There is the fear, the uncertainty, of our own approaching death.

There is death in the history of this church - tragically and traumatically losing a pastor. There are the loss of members, of attendance. There is the fear of what our future may look like here.

What else?

 

We dare ask, 'what else,' because we no longer need to hide. We dare ask, 'what else' because we have seen how Jesus breaks into those places of death and says "move the stone."

 
We dare look at those places of death because a promise has grasped us, and that promise is that Jesus brings life to dead things - that Jesus' answers those pleas for help on our deathbed.


We dare look at those places because the stone has been moved,

because the dead have been raised,

because the shroud of death has been unbound!

 

This is what All Saints day is about - not just remembering those who are gone, but remembering that they are held in Jesus' liberation. All Saints is a day to especially remember that in Christ we are all put-together again, that we are membered-again, re-membered with that communion of saints.


But All Saints is about more than just a day to remember.


Listen to the end of this story with Lazarus.

After Jesus says the stone must be moved, after Jesus calls Lazarus' name; Jesus looks to the crowd, and so also us, and says. 'unbind him.'


See that?!

Jesus not only removes the stone from our tomb and calls our name, but Jesus also invites us into his liberation. God gives us life, and invites us to unbind others so they may have life.

 
Yes - it is easy to be like Martha - obsessed with that stone and the death behind it: but Jesus is resolute and when he calls for the stone to be moved and dares say the name of the dead-one. When love has granted life to even things that have died, Jesus looks to us and says, "unbind that-one."

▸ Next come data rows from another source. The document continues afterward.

theorem runTestCycles_fastSafe (n : Nat) (p : Pins) : FastSafe p (runTestCycles n p) := by
  obtain ⟨tdo, -, hd⟩ := runTestCycles_spec n p
  exact hd.fastSafe fun _ _ hmem => by simp at hmem

theorem postScan_fastSafe (e : TapState) (s : State) : FastSafe s.pins (postScan e s).pins := by
  by_cases h : s.ctx.pendingRuntest = 0
  · rw [postScan_idle e s h]; exact gotoState_fastSafe e s.pins
  · rw [postScan_pending e s h]; exact (gotoState_fastSafe .runTest s.pins).trans (runTestCycles_fastSafe ..)

/-- The fast shift, where it is run: fast pulses that stay in ShiftDR, then a full one. -/
theorem shiftFast_fastSafe {s : State} (n : Nat) (exit : Bool) (htap : s.pins.tapState = .shiftDR)
    (hhold : s.pins.tmsHold = false) : FastSafe s.pins (shiftFast n exit s).pins := by
  by_cases hn : n = 0
  · subst hn; exact .refl _
  · obtain ⟨more, hd⟩ := shiftFast_drives n exit s
    obtain ⟨htrace, -⟩ := shiftFast_events n exit s hn
    rw [hd.trace, List.append_assoc, hhold, List.append_cancel_left_eq] at htrace
    refine ⟨more, hd, ?_⟩
    rw [htrace, htap]
    refine FastInShiftDR.append (fastInShiftDR_of_fast_low fun e he => ?_) (fastInShiftDR_of_no_fast _ ?_)
    · obtain ⟨j, -, rfl⟩ := List.mem_map.1 he
      exact ⟨_, rfl⟩
    · exact fun _ _ hmem => by simp at hmem

/-- An instruction that meets a missing operand byte has driven no pin; else its action runs. -/
theorem withTdi_fastSafe {n : Nat} {v : List Byte} {act : State → StepResult} {s t : State}
    (h : withTdi n v act s = .next t)
    (hact : ∀ r, r.pins = s.pins → act r = .next t → FastSafe s.pins t.pins) : FastSafe s.pins t.pins := by
  obtain ⟨-, h⟩ | ⟨-, -, rfl⟩ := whenWhole_next h
  · exact hact (readTdi n v s) rfl h
  · exact .refl _

theorem withTdiAndExpected_fastSafe {v e : List Byte} {act : State → StepResult} {s t : State}
    (h : withTdiAndExpected v e act s = .next t)
    (hact : ∀ r, r.pins = s.pins → act r = .next t → FastSafe s.pins t.pins) : FastSafe s.pins t.pins := by
  refine withTdi_fastSafe h fun r hr h => ?_
  obtain ⟨-, h⟩ | ⟨-, -, rfl⟩ := whenWhole_next h
  · exact hact (readExpected _ e r) hr h
  · rw [finish_pins, readExpected_pins, hr]; exact .refl _

theorem afterCompare_fastSafe (n : Nat) {f : State → State} {s : State} (h : FastSafe s.pins (f s).pins) :
    FastSafe s.pins (afterCompare n f s).pins := by
  unfold afterCompare
  split
  · exact h
  · exact .refl _

theorem inShiftDR_fastSafe {f : State → State} {s : State}
    (h : s.pins.tapState = .shiftDR → FastSafe s.pins (f s).pins) : FastSafe s.pins (inShiftDR f s).pins := by
  unfold inShiftDR
  split
  · exact h ‹_›
  · exact .refl _

/-- The walk of a scan and its checked shift. -/
theorem checkedScan_fastSafe (n : Nat) (exit : Bool) (shift : TapState) (r : State) :
    FastSafe r.pins (shiftChecked n exit (navigate shift r)).pins :=
  (gotoState_fastSafe shift r.pins).trans (shiftChecked_fastSafe n exit (navigate shift r))

/-- The instruction scan drives full pulses only. -/
theorem irScan_fastSafe {len : Nat} {tdi : List Byte} {s t : State} (h : irScan len tdi s = .next t) :
    FastSafe s.pins t.pins := by
  unfold irScan at h
  split at h
  · cases h; exact .refl _
  · refine withTdi_fastSafe h fun r hr h => ?_
    cases h
    exact hr ▸ (checkedScan_fastSafe _ _ _ r).trans (postScan_fastSafe ..)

Yes - perhaps we may be small here at Trinity. Perhaps we may have lost members, regardless Jesus looks to us and says, "unbind them." Yes perhaps we may be grieving, and we are dying ourselves, but Jesus says our names and unbinds us.


So not only do we dare to look at those places of death, but we dare to ask, "where is God calling us to unbind that shroud of death?"

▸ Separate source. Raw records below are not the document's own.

-- ==== Sys2Proof/Decode.lean ====
section
/-! DEFINITION. The commands of this block have no encoding: no row of spec/opcode_table.json gives bits, so no word spells a command. -/
namespace Sys2Proof

/-- The command that a word of `nbits` bits spells by the table's bits: none. -/
def decodeTableWord (_nbits _w : Nat) : Option Instr := none

end Sys2Proof
end

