-- ==== Sys2Proof/Machine/RegNames.lean ====
section
/-! DEFINITION. The names of the registers of control space and of their fields: `R.x` is a register's PF BAR0 offset, `F.x_y` its field y, as the Reference tables of the chapters place them (R9, R53). -/
namespace Sys2Proof.Machine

            There are the folks who call the church, looking for beds to sleep upon.
 
            There are folks struggling for just enough food for the day.

            Where else?

            Where else is God calling us to unbind the shroud of death?


In light of all that, all that All Saints means, we're going to do our remembrance a little different.


We're going to gather in the center. We have names to read - and we will read them. But there will also be time for us to say the places we need freed from death - and the places we feel called to unbind the shroud of death. After each pronouncement, Hal will sound the bell.